DATA PROVIDED =
◇ ◇ ◇ ◇

@[simp] theorem setRef_time (v0 v1 s) : (setRef v0 v1 s).time = s.time := by
  simp only [setRef] <;>
    repeat' first | simp only [↓mk_time] | split | rfl

@[simp] theorem setRef_grid (v0 v1 s) : (setRef v0 v1 s).grid = s.grid := by
  simp only [setRef] <;>
    repeat' first | simp only [↓mk_grid] | split | rfl

@[simp] theorem setRef_cfg (v0 v1 s) : (setRef v0 v1 s).cfg = s.cfg := by
  simp only [setRef] <;>
    repeat' first | simp only [↓mk_cfg] | split | rfl

@[simp] theorem setRef_host (v0 v1 s) : (setRef v0 v1 s).host = s.host := by
  simp only [setRef] <;>
    repeat' first | simp only [↓mk_host] | split | rfl

@[simp] theorem setRef_evt (v0 v1 s) : (setRef v0 v1 s).evt = s.evt := by
  simp only [setRef] <;>
    repeat' first | simp only [↓mk_evt] | split | rfl

@[simp] theorem setRef_pwr (v0 v1 s) : (setRef v0 v1 s).pwr = s.pwr := by
  simp only [setRef] <;>
    repeat' first | simp only [↓mk_pwr] | split | rfl

@[simp] theorem setRef_sig (v0 v1 s) : (setRef v0 v1 s).sig = s.sig := by
  simp only [setRef] <;>
    repeat' first | simp only [↓mk_sig] | split | rfl

@[simp] theorem setRef_gnss (v0 v1 s) : (setRef v0 v1 s).gnss = s.gnss := by
  simp only [setRef] <;>
    repeat' first | simp only [↓mk_gnss] | split | rfl

@[simp] theorem setRef_acq (v0 v1 s) : (setRef v0 v1 s).acq = s.acq := by
  simp only [setRef] <;>
    repeat' first | simp only [↓mk_acq] | split | rfl

@[simp] theorem setRef_bus (v0 v1 s) : (setRef v0 v1 s).bus = s.bus := by
  simp only [setRef] <;>
    repeat' first | simp only [↓mk_bus] | split | rfl

@[simp] theorem setRef_obs (v0 v1 s) : (setRef v0 v1 s).obs = s.obs := by
  simp only [setRef] <;>
    repeat' first | simp only [↓mk_obs] | split | rfl

@[simp] theorem setRef_slv (v0 v1 s) : (setRef v0 v1 s).slv = s.slv := by
  simp only [setRef] <;>
    repeat' first | simp only [↓mk_slv] | split | rfl

@[simp] theorem setRef_ctl (v0 v1 s) : (setRef v0 v1 s).ctl = s.ctl := by
  simp only [setRef] <;>
    repeat' first | simp only [↓mk_ctl] | split | rfl

@[simp] theorem setRef_thr (v0 v1 s) : (setRef v0 v1 s).thr = s.thr := by
  simp only [setRef] <;>
    repeat' first | simp only [↓mk_thr] | split | rfl

@[simp] theorem setRef_sch (v0 v1 s) : (setRef v0 v1 s).sch = s.sch := by
  simp only [setRef] <;>
    repeat' first | simp only [↓mk_sch] | split | rfl

@[simp] theorem setRef_grp (v0 v1 s) : (setRef v0 v1 s).grp = s.grp := by
  simp only [setRef] <;>
    repeat' first | simp only [↓mk_grp] | split | rfl

@[simp] theorem setRef_saf (v0 v1 s) : (setRef v0 v1 s).saf = s.saf := by
  simp only [setRef] <;>
    repeat' first | simp only [↓mk_saf] | split | rfl

@[simp] theorem setRef_mtr (v0 v1 s) : (setRef v0 v1 s).mtr = s.mtr := by
  simp only [setRef] <;>
    repeat' first | simp only [↓mk_mtr] | split | rfl

@[simp] theorem setRef_out (v0 v1 s) : (setRef v0 v1 s).out = s.out := by
  simp only [setRef] <;>
    repeat' first | simp only [↓mk_out] | split | rfl

@[simp] theorem setRef_fresh (v0 v1 s) : (setRef v0 v1 s).fresh = s.fresh := by
  simp only [setRef] <;>
    repeat' first | simp only [↓mk_fresh] | split | rfl

@[simp] theorem modXchk_pending (v0 v1 s) : (modXchk v0 v1 s).pending = s.pending := by
  simp only [modXchk] <;>
    repeat' first | simp only [↓mk_pending] | split | rfl

@[simp] theorem modXchk_time (v0 v1 s) : (modXchk v0 v1 s).time = s.time := by
  simp only [modXchk] <;>
    repeat' first | simp only [↓mk_time] | split | rfl

@[simp] theorem modXchk_grid (v0 v1 s) : (modXchk v0 v1 s).grid = s.grid := by
  simp only [modXchk] <;>
    repeat' first | simp only [↓mk_grid] | split | rfl

@[simp] theorem modXchk_cfg (v0 v1 s) : (modXchk v0 v1 s).cfg = s.cfg := by
  simp only [modXchk] <;>
    repeat' first | simp only [↓mk_cfg] | split | rfl

@[simp] theorem modXchk_host (v0 v1 s) : (modXchk v0 v1 s).host = s.host := by
  simp only [modXchk] <;>
    repeat' first | simp only [↓mk_host] | split | rfl

@[simp] theorem modXchk_evt (v0 v1 s) : (modXchk v0 v1 s).evt = s.evt := by
  simp only [modXchk] <;>
    repeat' first | simp only [↓mk_evt] | split | rfl

@[simp] theorem modXchk_pwr (v0 v1 s) : (modXchk v0 v1 s).pwr = s.pwr := by
  simp only [modXchk] <;>
    repeat' first | simp only [↓mk_pwr] | split | rfl

@[simp] theorem modXchk_sig (v0 v1 s) : (modXchk v0 v1 s).sig = s.sig := by
  simp only [modXchk] <;>
    repeat' first | simp only [↓mk_sig] | split | rfl

@[simp] theorem modXchk_gnss (v0 v1 s) : (modXchk v0 v1 s).gnss = s.gnss := by
  simp only [modXchk] <;>
    repeat' first | simp only [↓mk_gnss] | split | rfl

@[simp] theorem modXchk_acq (v0 v1 s) : (modXchk v0 v1 s).acq = s.acq := by
  simp only [modXchk] <;>
    repeat' first | simp only [↓mk_acq] | split | rfl

@[simp] theorem modXchk_bus (v0 v1 s) : (modXchk v0 v1 s).bus = s.bus := by
  simp only [modXchk] <;>
    repeat' first | simp only [↓mk_bus] | split | rfl

@[simp] theorem modXchk_fus (v0 v1 s) : (modXchk v0 v1 s).fus = s.fus := by
  simp only [modXchk] <;>
    repeat' first | simp only [↓mk_fus] | split | rfl

@[simp] theorem modXchk_slv (v0 v1 s) : (modXchk v0 v1 s).slv = s.slv := by
  simp only [modXchk] <;>
    repeat' first | simp only [↓mk_slv] | split | rfl

@[simp] theorem modXchk_ctl (v0 v1 s) : (modXchk v0 v1 s).ctl = s.ctl := by
  simp only [modXchk] <;>
    repeat' first | simp only [↓mk_ctl] | split | rfl

@[simp] theorem modXchk_thr (v0 v1 s) : (modXchk v0 v1 s).thr = s.thr := by
  simp only [modXchk] <;>
    repeat' first | simp only [↓mk_thr] | split | rfl

@[simp] theorem modXchk_sch (v0 v1 s) : (modXchk v0 v1 s).sch = s.sch := by
  simp only [modXchk] <;>
    repeat' first | simp only [↓mk_sch] | split | rfl

@[simp] theorem modXchk_grp (v0 v1 s) : (modXchk v0 v1 s).grp = s.grp := by
  simp only [modXchk] <;>
    repeat' first | simp only [↓mk_grp] | split | rfl

@[simp] theorem modXchk_saf (v0 v1 s) : (modXchk v0 v1 s).saf = s.saf := by
  simp only [modXchk] <;>
    repeat' first | simp only [↓mk_saf] | split | rfl

@[simp] theorem modXchk_mtr (v0 v1 s) : (modXchk v0 v1 s).mtr = s.mtr := by
  simp only [modXchk] <;>
    repeat' first | simp only [↓mk_mtr] | split | rfl

@[simp] theorem modXchk_out (v0 v1 s) : (modXchk v0 v1 s).out = s.out := by
  simp only [modXchk] <;>
    repeat' first | simp only [↓mk_out] | split | rfl

@[simp] theorem modXchk_fresh (v0 v1 s) : (modXchk v0 v1 s).fresh = s.fresh := by
  simp only [modXchk] <;>
    repeat' first | simp only [↓mk_fresh] | split | rfl

@[simp] theorem modPhys_pending (v0 s) : (modPhys v0 s).pending = s.pending := by
  simp only [modPhys] <;>
    repeat' first | simp only [↓mk_pending] | split | rfl

@[simp] theorem modPhys_time (v0 s) : (modPhys v0 s).time = s.time := by
  simp only [modPhys] <;>
    repeat' first | simp only [↓mk_time] | split | rfl

@[simp] theorem modPhys_grid (v0 s) : (modPhys v0 s).grid = s.grid := by
  simp only [modPhys] <;>
    repeat' first | simp only [↓mk_grid] | split | rfl

@[simp] theorem modPhys_cfg (v0 s) : (modPhys v0 s).cfg = s.cfg := by
  simp only [modPhys] <;>
    repeat' first | simp only [↓mk_cfg] | split | rfl

@[simp] theorem modPhys_host (v0 s) : (modPhys v0 s).host = s.host := by
  simp only [modPhys] <;>
    repeat' first | simp only [↓mk_host] | split | rfl

@[simp] theorem modPhys_evt (v0 s) : (modPhys v0 s).evt = s.evt := by
  simp only [modPhys] <;>
    repeat' first | simp only [↓mk_evt] | split | rfl

@[simp] theorem modPhys_pwr (v0 s) : (modPhys v0 s).pwr = s.pwr := by
  simp only [modPhys] <;>
    repeat' first | simp only [↓mk_pwr] | split | rfl

@[simp] theorem modPhys_sig (v0 s) : (modPhys v0 s).sig = s.sig := by
  simp only [modPhys] <;>
    repeat' first | simp only [↓mk_sig] | split | rfl

@[simp] theorem modPhys_gnss (v0 s) : (modPhys v0 s).gnss = s.gnss := by
  simp only [modPhys] <;>
    repeat' first | simp only [↓mk_gnss] | split | rfl

@[simp] theorem modPhys_acq (v0 s) : (modPhys v0 s).acq = s.acq := by
  simp only [modPhys] <;>
    repeat' first | simp only [↓mk_acq] | split | rfl

@[simp] theorem modPhys_bus (v0 s) : (modPhys v0 s).bus = s.bus := by
  simp only [modPhys] <;>
    repeat' first | simp only [↓mk_bus] | split | rfl

@[simp] theorem modPhys_fus (v0 s) : (modPhys v0 s).fus = s.fus := by
  simp only [modPhys] <;>
    repeat' first | simp only [↓mk_fus] | split | rfl

@[simp] theorem modPhys_slv (v0 s) : (modPhys v0 s).slv = s.slv := by
  simp only [modPhys] <;>
    repeat' first | simp only [↓mk_slv] | split | rfl

@[simp] theorem modPhys_ctl (v0 s) : (modPhys v0 s).ctl = s.ctl := by
  simp only [modPhys] <;>
    repeat' first | simp only [↓mk_ctl] | split | rfl

@[simp] theorem modPhys_thr (v0 s) : (modPhys v0 s).thr = s.thr := by
  simp only [modPhys] <;>
    repeat' first | simp only [↓mk_thr] | split | rfl

@[simp] theorem modPhys_sch (v0 s) : (modPhys v0 s).sch = s.sch := by
  simp only [modPhys] <;>
    repeat' first | simp only [↓mk_sch] | split | rfl

@[simp] theorem modPhys_grp (v0 s) : (modPhys v0 s).grp = s.grp := by
  simp only [modPhys] <;>
    repeat' first | simp only [↓mk_grp] | split | rfl

@[simp] theorem modPhys_saf (v0 s) : (modPhys v0 s).saf = s.saf := by
  simp only [modPhys] <;>
    repeat' first | simp only [↓mk_saf] | split | rfl

@[simp] theorem modPhys_mtr (v0 s) : (modPhys v0 s).mtr = s.mtr := by
  simp only [modPhys] <;>
    repeat' first | simp only [↓mk_mtr] | split | rfl

@[simp] theorem modPhys_out (v0 s) : (modPhys v0 s).out = s.out := by
  simp only [modPhys] <;>
    repeat' first | simp only [↓mk_out] | split | rfl

@[simp] theorem modPhys_fresh (v0 s) : (modPhys v0 s).fresh = s.fresh := by
  simp only [modPhys] <;>
    repeat' first | simp only [↓mk_fresh] | split | rfl

@[simp] theorem modThr_pending (v0 v1 s) : (modThr v0 v1 s).pending = s.pending := by
  simp only [modThr] <;>
    repeat' first | simp only [↓mk_pending] | split | rfl

@[simp] theorem modThr_time (v0 v1 s) : (modThr v0 v1 s).time = s.time := by
  simp only [modThr] <;>
    repeat' first | simp only [↓mk_time] | split | rfl

@[simp] theorem modThr_grid (v0 v1 s) : (modThr v0 v1 s).grid = s.grid := by
  simp only [modThr] <;>
    repeat' first | simp only [↓mk_grid] | split | rfl

@[simp] theorem modThr_cfg (v0 v1 s) : (modThr v0 v1 s).cfg = s.cfg := by
  simp only [modThr] <;>
    repeat' first | simp only [↓mk_cfg] | split | rfl

@[simp] theorem modThr_host (v0 v1 s) : (modThr v0 v1 s).host = s.host := by
  simp only [modThr] <;>
    repeat' first | simp only [↓mk_host] | split | rfl

@[simp] theorem modThr_evt (v0 v1 s) : (modThr v0 v1 s).evt = s.evt := by
  simp only [modThr] <;>
    repeat' first | simp only [↓mk_evt] | split | rfl

@[simp] theorem modThr_pwr (v0 v1 s) : (modThr v0 v1 s).pwr = s.pwr := by
  simp only [modThr] <;>
    repeat' first | simp only [↓mk_pwr] | split | rfl

@[simp] theorem modThr_sig (v0 v1 s) : (modThr v0 v1 s).sig = s.sig := by
  simp only [modThr] <;>
    repeat' first | simp only [↓mk_sig] | split | rfl

@[simp] theorem modThr_gnss (v0 v1 s) : (modThr v0 v1 s).gnss = s.gnss := by
  simp only [modThr] <;>
    repeat' first | simp only [↓mk_gnss] | split | rfl

@[simp] theorem modThr_acq (v0 v1 s) : (modThr v0 v1 s).acq = s.acq := by
  simp only [modThr] <;>
    repeat' first | simp only [↓mk_acq] | split | rfl

@[simp] theorem modThr_bus (v0 v1 s) : (modThr v0 v1 s).bus = s.bus := by
  simp only [modThr] <;>
    repeat' first | simp only [↓mk_bus] | split | rfl

@[simp] theorem modThr_fus (v0 v1 s) : (modThr v0 v1 s).fus = s.fus := by
  simp only [modThr] <;>
    repeat' first | simp only [↓mk_fus] | split | rfl

@[simp] theorem modThr_obs (v0 v1 s) : (modThr v0 v1 s).obs = s.obs := by
  simp only [modThr] <;>
    repeat' first | simp only [↓mk_obs] | split | rfl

◇ ◇ ◇ ◇

EXERCISE = Your answer must consist solely of the lines above between the line holding "(modThr v0 v1 s).pending = s.pending := by" and the line holding "(modThr v0 v1 s).cfg = s.cfg := by", inclusive, copied exactly.

EXPECTED OUTPUT =
@[simp] theorem modThr_pending (v0 v1 s) : (modThr v0 v1 s).pending = s.pending := by
  simp only [modThr] <;>
    repeat' first | simp only [↓mk_pending] | split | rfl

@[simp] theorem modThr_time (v0 v1 s) : (modThr v0 v1 s).time = s.time := by
  simp only [modThr] <;>
    repeat' first | simp only [↓mk_time] | split | rfl

@[simp] theorem modThr_grid (v0 v1 s) : (modThr v0 v1 s).grid = s.grid := by
  simp only [modThr] <;>
    repeat' first | simp only [↓mk_grid] | split | rfl

@[simp] theorem modThr_cfg (v0 v1 s) : (modThr v0 v1 s).cfg = s.cfg := by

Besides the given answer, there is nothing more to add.